R: Local Structural Equation Models (LSEM)

lsem.estimate {sirt}

R Documentation

Local Structural Equation Models (LSEM)

Description

Local structural equation models (LSEM) are structural equation models (SEM) which are evaluated for each value of a pre-defined moderator variable (Hildebrandt et al., 2009, 2016). As in nonparametric regression models, observations near a focal point - at which the model is evaluated - obtain higher weights, far distant observations obtain lower weights. The LSEM can be specified by making use of lavaan syntax. It is also possible to specify a discretized version of LSEM in which values of the moderator are grouped and a multiple group SEM is specified. The LSEM can be tested by employing a permutation test, see lsem.permutationTest.

The function lsem.MGM.stepfunctions outputs stepwise functions for a multiple group model evaluated at a grid of focal points of the moderator, specified in moderator.grid.

The argument pseudo_weights provides an ad hoc solution to estimate an LSEM for any model which can be fitted in lavaan.

It is also possible to constrain some of the parameters along the values of the moderator in a joint estimation approach (est_joint=TRUE). Parameter names can be specified which are assumed to be invariant (in par_invariant). In addition, linear or quadratic constraints can be imposed on parameters (par_linear or par_quadratic).

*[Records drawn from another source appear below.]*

-- ==== Sys2Proof/Machine/Int.lean ====
section
/-! DEFINITION. Int.lean: the integer instructions: IOP, IOPX, ICMP, the immediate forms, SEL, LEA and MOVX
(spec/04_integer_control.md). -/
namespace Sys2Proof.Machine

/-- add (R74): d := a + b. -/
def execAdd (h : Bool) (d a b : BitVec 7) (s : State) : Out :=
  issueReg h s (op2 (fun x y => x + y) d a b)

/-- sub (R74): d := a − b. -/
def execSub (h : Bool) (d a b : BitVec 7) (s : State) : Out :=
  issueReg h s (op2 (fun x y => x - y) d a b)

/-- mul (R74): d := a × b, low 32 bits. -/
def execMul (h : Bool) (d a b : BitVec 7) (s : State) : Out :=
  issueReg h s (op2 (fun x y => x * y) d a b)

/-- mulh (R74): the high word of the signed product. -/
def execMulh (h : Bool) (d a b : BitVec 7) (s : State) : Out :=
  issueReg h s (op2 iMulh d a b)

/-- mulhu (R74): the high word of the unsigned product. -/
def execMulhu (h : Bool) (d a b : BitVec 7) (s : State) : Out :=
  issueReg h s (op2 iMulhu d a b)

/-- and (R74): d := a AND b. -/
def execAnd (h : Bool) (d a b : BitVec 7) (s : State) : Out :=
  issueReg h s (op2 (fun x y => x &&& y) d a b)

/-- or (R74): d := a OR b. -/
def execOr (h : Bool) (d a b : BitVec 7) (s : State) : Out :=
  issueReg h s (op2 (fun x y => x ||| y) d a b)

/-- xor (R74): d := a XOR b. -/
def execXor (h : Bool) (d a b : BitVec 7) (s : State) : Out :=
  issueReg h s (op2 (fun x y => x ^^^ y) d a b)

/-- andn (R74): d := a AND NOT b. -/
def execAndn (h : Bool) (d a b : BitVec 7) (s : State) : Out :=
  issueReg h s (op2 (fun x y => x &&& ~~~ y) d a b)

/-- shl (R74): d := a << b[4:0]. -/
def execShl (h : Bool) (d a b : BitVec 7) (s : State) : Out :=
  issueReg h s (op2 (fun x y => x <<< amt y) d a b)

/-- shr (R74): d := a >> b[4:0], filling with 0. -/
def execShr (h : Bool) (d a b : BitVec 7) (s : State) : Out :=
  issueReg h s (op2 (fun x y => x >>> amt y) d a b)

/-- sar (R74): d := a >> b[4:0], filling with a[31]. -/
def execSar (h : Bool) (d a b : BitVec 7) (s : State) : Out :=
  issueReg h s (op2 (fun x y => iSar x (amt y)) d a b)

/-- min (R74): signed lesser. -/
def execMin (h : Bool) (d a b : BitVec 7) (s : State) : Out :=
  issueReg h s (op2 iMin d a b)

/-- max (R74): signed greater. -/
def execMax (h : Bool) (d a b : BitVec 7) (s : State) : Out :=
  issueReg h s (op2 iMax d a b)

/-- minu (R74): unsigned lesser. -/
def execMinu (h : Bool) (d a b : BitVec 7) (s : State) : Out :=
  issueReg h s (op2 iMinU d a b)

/-- maxu (R74): unsigned greater. -/
def execMaxu (h : Bool) (d a b : BitVec 7) (s : State) : Out :=
  issueReg h s (op2 iMaxU d a b)

/-- add64 (R75): pairs, d := a + b. -/
def execAdd64 (h : Bool) (d a b : BitVec 7) (s : State) : Out :=
  issueReg h s (op2p (fun x y => x + y) d a b)

/-- sub64 (R75): pairs, d := a − b. -/
def execSub64 (h : Bool) (d a b : BitVec 7) (s : State) : Out :=
  issueReg h s (op2p (fun x y => x - y) d a b)

/-- mul64 (R75): pairs, d := a × b, low 64 bits. -/
def execMul64 (h : Bool) (d a b : BitVec 7) (s : State) : Out :=
  issueReg h s (op2p (fun x y => x * y) d a b)

/-- mad (R75): d := a × b + d, low 32 bits. -/
def execMad (h : Bool) (d a b : BitVec 7) (s : State) : Out :=
  issueReg h s (op3 (fun x y z => x * y + z) d a b)

/-- MADW on registers (R75): the pair d is also the accumulator. -/
def madwRegs (d a b : BitVec 7) (c : Ctx) : Res Ctx := do
  let dst ← dest c 2 d
  let z ← src64 c d
  let x ← src32 c a
  let y ← src32 c b
  uniRule c dst [d, a, b] false
  .ok (c.write64 dst (iMadw x y z))

/-- madw (R75): d := sext(a) × sext(b) + d, low 64 bits. -/
def execMadw (h : Bool) (d a b : BitVec 7) (s : State) : Out :=
  issueReg h s (madwRegs d a b)

/-- clz (R75): leading zeros of a. -/
def execClz (h : Bool) (d a : BitVec 7) (s : State) : Out :=
  issueReg h s (op1 iClz d a)

/-- popc (R75): set bits of a. -/
def execPopc (h : Bool) (d a : BitVec 7) (s : State) : Out :=
  issueReg h s (op1 iPopc d a)

/-- brev (R75): a with bit i moved to bit 31 − i. -/
def execBrev (h : Bool) (d a : BitVec 7) (s : State) : Out :=
  issueReg h s (op1 iBrev d a)

/-- bfe (R76): field extract. -/
def execBfe (h : Bool) (d a b : BitVec 7) (s : State) : Out :=
  issueReg h s (op2 iBfe d a b)

/-- bfi (R76): field insert into d. -/
def execBfi (h : Bool) (d a b : BitVec 7) (s : State) : Out :=
  issueReg h s (op3 iBfi d a b)

/-- PRMT on registers (R76). -/
def prmtRegs (d a b : BitVec 7) (c : Ctx) : Res Ctx := do
  let dst ← dest c 1 d
  let x ← src64 c a
  let y ← src32 c b
  uniRule c dst [a, b] false
  .ok (c.write dst [iPrmt x y])

/-- prmt (R76): byte permute of the pair a. -/
def execPrmt (h : Bool) (d a b : BitVec 7) (s : State) : Out :=
  issueReg h s (prmtRegs d a b)

/-- rol (R75): a rotated left by b[4:0]. -/
def execRol (h : Bool) (d a b : BitVec 7) (s : State) : Out :=
  issueReg h s (op2 (fun x y => iRol x (amt y)) d a b)

/-- A division: a variable-latency result (R77, R33). -/
def divRegs (f : Word → Word → Word) (d a b : BitVec 7) (c : Ctx) : Res VarRes := do
  let dst ← dest c 1 d
  let x ← src32 c a
  let y ← src32 c b
  uniRule c dst [a, b] false
  .ok { c := c, dst := dst, vals := [f x y] }

/-- div (R77): signed quotient. -/
def execDiv (h : Bool) (d a b : BitVec 7) (s : State) : Out :=
  issueVar h s (divRegs (fun x y => (iDivRem x y).1) d a b)

/-- divu (R77): unsigned quotient. -/
def execDivu (h : Bool) (d a b : BitVec 7) (s : State) : Out :=
  issueVar h s (divRegs (fun x y => (iDivRemU x y).1) d a b)

/-- rem (R77): signed remainder. -/
def execRem (h : Bool) (d a b : BitVec 7) (s : State) : Out :=
  issueVar h s (divRegs (fun x y => (iDivRem x y).2) d a b)

/-- remu (R77): unsigned remainder. -/
def execRemu (h : Bool) (d a b : BitVec 7) (s : State) : Out :=
  issueVar h s (divRegs (fun x y => (iDivRemU x y).2) d a b)

/-- icmpEq (R82): condition 0 into a predicate. -/
def execIcmpEq (h : Bool) (k : BitVec 2) (p : BitVec 3) (a b : BitVec 7) (s : State) : Out :=
  issueReg h s (cmp32 (icmpCond 0) k p a b)

/-- icmpNe (R82): condition 1 into a predicate. -/
def execIcmpNe (h : Bool) (k : BitVec 2) (p : BitVec 3) (a b : BitVec 7) (s : State) : Out :=
  issueReg h s (cmp32 (icmpCond 1) k p a b)

/-- icmpLt (R82): condition 2 into a predicate. -/
def execIcmpLt (h : Bool) (k : BitVec 2) (p : BitVec 3) (a b : BitVec 7) (s : State) : Out :=
  issueReg h s (cmp32 (icmpCond 2) k p a b)

/-- icmpLe (R82): condition 3 into a predicate. -/
def execIcmpLe (h : Bool) (k : BitVec 2) (p : BitVec 3) (a b : BitVec 7) (s : State) : Out :=
  issueReg h s (cmp32 (icmpCond 3) k p a b)

/-- icmpGt (R82): condition 4 into a predicate. -/
def execIcmpGt (h : Bool) (k : BitVec 2) (p : BitVec 3) (a b : BitVec 7) (s : State) : Out :=
  issueReg h s (cmp32 (icmpCond 4) k p a b)

/-- icmpGe (R82): condition 5 into a predicate. -/
def execIcmpGe (h : Bool) (k : BitVec 2) (p : BitVec 3) (a b : BitVec 7) (s : State) : Out :=
  issueReg h s (cmp32 (icmpCond 5) k p a b)

/-- icmpLtu (R82): condition 6 into a predicate. -/
def execIcmpLtu (h : Bool) (k : BitVec 2) (p : BitVec 3) (a b : BitVec 7) (s : State) : Out :=
  issueReg h s (cmp32 (icmpCond 6) k p a b)

/-- icmpLeu (R82): condition 7 into a predicate. -/
def execIcmpLeu (h : Bool) (k : BitVec 2) (p : BitVec 3) (a b : BitVec 7) (s : State) : Out :=
  issueReg h s (cmp32 (icmpCond 7) k p a b)

/-- icmpGtu (R82): condition 8 into a predicate. -/
def execIcmpGtu (h : Bool) (k : BitVec 2) (p : BitVec 3) (a b : BitVec 7) (s : State) : Out :=
  issueReg h s (cmp32 (icmpCond 8) k p a b)

/-- icmpGeu (R82): condition 9 into a predicate. -/
def execIcmpGeu (h : Bool) (k : BitVec 2) (p : BitVec 3) (a b : BitVec 7) (s : State) : Out :=
  issueReg h s (cmp32 (icmpCond 9) k p a b)

/-- icmpEq64 (R82): a 64-bit condition into a predicate. -/
def execIcmpEq64 (h : Bool) (k : BitVec 2) (p : BitVec 3) (a b : BitVec 7) (s : State) : Out :=
  issueReg h s (cmp64 (fun x y => x == y) k p a b)

/-- icmpNe64 (R82): a 64-bit condition into a predicate. -/
def execIcmpNe64 (h : Bool) (k : BitVec 2) (p : BitVec 3) (a b : BitVec 7) (s : State) : Out :=
  issueReg h s (cmp64 (fun x y => x != y) k p a b)

/-- icmpLt64 (R82): a 64-bit condition into a predicate. -/
def execIcmpLt64 (h : Bool) (k : BitVec 2) (p : BitVec 3) (a b : BitVec 7) (s : State) : Out :=
  issueReg h s (cmp64 (fun x y => decide (x.toInt < y.toInt)) k p a b)

/-- icmpLtu64 (R82): a 64-bit condition into a predicate. -/
def execIcmpLtu64 (h : Bool) (k : BitVec 2) (p : BitVec 3) (a b : BitVec 7) (s : State) : Out :=
  issueReg h s (cmp64 (fun x y => decide (x.toNat < y.toNat)) k p a b)

/-- icmpBtst (R82): bit b[4:0] of a into a predicate. -/
def execIcmpBtst (h : Bool) (k : BitVec 2) (p : BitVec 3) (a b : BitVec 7) (s : State) : Out :=
  issueReg h s (cmp32 (fun x y => bit x (amt y)) k p a b)

/-- addi (R78): d := a + sext(imm). -/
def execAddi (h : Bool) (d a : BitVec 7) (i : BitVec 11) (s : State) : Out :=
  issueReg h s (op1 (fun x => x + i.signExtend 32) d a)

/-- andi (R78): d := a AND zext(imm). -/
def execAndi (h : Bool) (d a : BitVec 7) (i : BitVec 11) (s : State) : Out :=
  issueReg h s (op1 (fun x => x &&& i.zeroExtend 32) d a)

/-- ori (R78): d := a OR zext(imm). -/
def execOri (h : Bool) (d a : BitVec 7) (i : BitVec 11) (s : State) : Out :=
  issueReg h s (op1 (fun x => x ||| i.zeroExtend 32) d a)

/-- xori (R78): d := a XOR zext(imm). -/
def execXori (h : Bool) (d a : BitVec 7) (i : BitVec 11) (s : State) : Out :=
  issueReg h s (op1 (fun x => x ^^^ i.zeroExtend 32) d a)

/-- shli (R78): d := a << n. -/
def execShli (h : Bool) (d a : BitVec 7) (n : BitVec 6) (s : State) : Out :=
  issueReg h s (op1 (fun x => x <<< n.toNat) d a)

/-- shri (R78): d := a >> n, filling with 0. -/
def execShri (h : Bool) (d a : BitVec 7) (n : BitVec 6) (s : State) : Out :=
  issueReg h s (op1 (fun x => x >>> n.toNat) d a)

/-- sari (R78): d := a >> n, filling with a[31]. -/
def execSari (h : Bool) (d a : BitVec 7) (n : BitVec 6) (s : State) : Out :=
  issueReg h s (op1 (fun x => iSar x n.toNat) d a)

/-- roli (R78): a rotated left by n. -/
def execRoli (h : Bool) (d a : BitVec 7) (n : BitVec 6) (s : State) : Out :=
  issueReg h s (op1 (fun x => iRol x n.toNat) d a)

/-- shli64 (R78): pairs, d := a << n. -/
def execShli64 (h : Bool) (d a : BitVec 7) (n : BitVec 6) (s : State) : Out :=
  issueReg h s (op1p (fun x => x <<< n.toNat) d a)

/-- shri64 (R78): pairs, d := a >> n, filling with 0. -/
def execShri64 (h : Bool) (d a : BitVec 7) (n : BitVec 6) (s : State) : Out :=
  issueReg h s (op1p (fun x => x >>> n.toNat) d a)

/-- sari64 (R78): pairs, d := a >> n, filling with a[63]. -/
def execSari64 (h : Bool) (d a : BitVec 7) (n : BitVec 6) (s : State) : Out :=
  issueReg h s (op1p (fun x => BitVec.sshiftRight x n.toNat) d a)

/-- muli (R78): d := a × sext(imm), low 32 bits. -/
def execMuli (h : Bool) (d a : BitVec 7) (i : BitVec 11) (s : State) : Out :=
  issueReg h s (op1 (fun x => x * i.signExtend 32) d a)

/-- CMPI on registers (R83). -/
def cmpiRegs (k : BitVec 4) (p : BitVec 3) (a : BitVec 7) (i : BitVec 11) (c : Ctx) : Res Ctx := do
  let x ← src32 c a
  .ok (setCond c 0 p (icmpCond k.toNat x (i.signExtend 32)))

/-- cmpi (R83): a condition of a and sext(imm) into a predicate. -/
def execCmpi (h : Bool) (k : BitVec 4) (p : BitVec 3) (a : BitVec 7) (i : BitVec 11) (s : State) : Out :=
  issueReg h s (cmpiRegs k p a i)

/-- MOVW on registers (R78). -/
def movwRegs (d : BitVec 7) (i : BitVec 18) (c : Ctx) : Res Ctx := do
  let dst ← dest c 1 d
  .ok (c.write dst [i.signExtend 32])

/-- movw (R78): d := sext(imm18). -/
def execMovw (h : Bool) (d : BitVec 7) (i : BitVec 18) (s : State) : Out :=
  issueReg h s (movwRegs d i)

/-- movh (R78): the high 18 bits of d := imm18. -/
def execMovh (h : Bool) (d : BitVec 7) (i : BitVec 18) (s : State) : Out :=
  issueReg h s (op1 (fun x => iMovh i x) d d)

/-- SEL on registers (R79). It reads a predicate, so it may not write a uniform register (R63). -/
def selRegs (n : Bool) (p : BitVec 3) (d a b : BitVec 7) (c : Ctx) : Res Ctx := do
  let dst ← dest c 1 d
  let x ← src32 c a
  let y ← src32 c b
  uniRule c dst [a, b] true
  .ok (c.write dst [if (c.pred p != n) then x else y])

/-- sel (R79): a or b, by a predicate. -/
def execSel (h : Bool) (n : Bool) (p : BitVec 3) (d a b : BitVec 7) (s : State) : Out :=
  issueReg h s (selRegs n p d a b)

/-- LEA on registers (R80). -/
def leaRegs (sh : BitVec 4) (d a b : BitVec 7) (c : Ctx) : Res Ctx := do
  let dst ← dest c 2 d
  let x ← src64 c a
  let y ← src32 c b
  uniRule c dst [a, b] false
  .ok (c.write64 dst (x + BitVec.ofNat 64 (y.toNat * 2 ^ sh.toNat)))

/-- lea (R80): pair d := pair a + (zext(b) << sh). -/
def execLea (h : Bool) (sh : BitVec 4) (d a b : BitVec 7) (s : State) : Out :=
  issueReg h s (leaRegs sh d a b)

/-- mov (R81): d := a. -/
def execMov (h : Bool) (d a : BitVec 7) (s : State) : Out :=
  issueReg h s (op1 (fun x => x) d a)

/-- mov64 (R81): pair d := pair a. -/
def execMov64 (h : Bool) (d a : BitVec 7) (s : State) : Out :=
  issueReg h s (op1p (fun x => x) d a)

/-- PMOV on registers (R81, R63). -/
def pmovRegs (d : BitVec 7) (c : Ctx) : Res Ctx := do
  let dst ← dest c 1 d
  uniRule c dst [] true
  .ok (c.write dst [BitVec.ofNat 32 (128 + c.th.preds.toNat)])

/-- pmov (R81): the predicates as a number; bit 7 reads 1. -/
def execPmov (h : Bool) (d : BitVec 7) (s : State) : Out :=
  issueReg h s (pmovRegs d)

/-- Set the predicates 0–6 that `m` selects to the bits of `v` (R81). -/
def psetBits (p : BitVec 7) (v m : Word) : BitVec 7 :=
  (List.range 7).foldl (fun q k => if bit m k then setPred q k (bit v k) else q) p

/-- PSET on registers (R81). -/
def psetRegs (a b : BitVec 7) (c : Ctx) : Res Ctx := do
  let x ← src32 c a
  let y ← src32 c b
  .ok { c with th := { c.th with preds := psetBits c.th.preds x y } }

/-- pset (R81): the predicates that b selects := bits of a. -/
def execPset (h : Bool) (a b : BitVec 7) (s : State) : Out :=
  issueReg h s (psetRegs a b)

/-- SEXT and ZEXT on registers (R81): a width of 0 or above 32 raises ILLEGAL_OPERAND. -/
def extRegs (f : Word → Nat → Word) (d a w : BitVec 7) (c : Ctx) : Res Ctx := do
  let dst ← dest c 1 d
  let x ← src32 c a
  uniRule c dst [a] false
  require (decide (1 ≤ w.toNat) && decide (w.toNat ≤ 32)) c.illegal
  .ok (c.write dst [f x w.toNat])

/-- sext (R81): the low w bits of a, sign-extended. -/
def execSext (h : Bool) (d a w : BitVec 7) (s : State) : Out :=
  issueReg h s (extRegs iSextW d a w)

/-- zext (R81): the low w bits of a, zero-extended. -/
def execZext (h : Bool) (d a w : BitVec 7) (s : State) : Out :=
  issueReg h s (extRegs iZextW d a w)

end Sys2Proof.Machine
end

Statistical inference in case of joint estimation (but also for separate estimation) can be conducted via bootstrap using the function lsem.bootstrap. Bootstrap at the level of a cluster identifier is allowed (argument cluster).

Usage

lsem.estimate(data, moderator, moderator.grid, lavmodel, type="LSEM", h=1.1, bw=NULL,
    residualize=TRUE, fit_measures=c("rmsea", "cfi", "tli", "gfi", "srmr"),
    standardized=FALSE, standardized_type="std.all", lavaan_fct="sem",
    sufficient_statistics=TRUE, pseudo_weights=0,
    sampling_weights=NULL, loc_linear_smooth=TRUE, est_joint=FALSE, par_invariant=NULL,
    par_linear=NULL, par_quadratic=NULL, partable_joint=NULL, pw_linear=1,
    pw_quadratic=1, pd=TRUE, est_DIF=FALSE, se=NULL, kernel="gaussian",
    eps=1e-08, verbose=TRUE, ...)

## S3 method for class 'lsem'
summary(object, file=NULL, digits=3, ...)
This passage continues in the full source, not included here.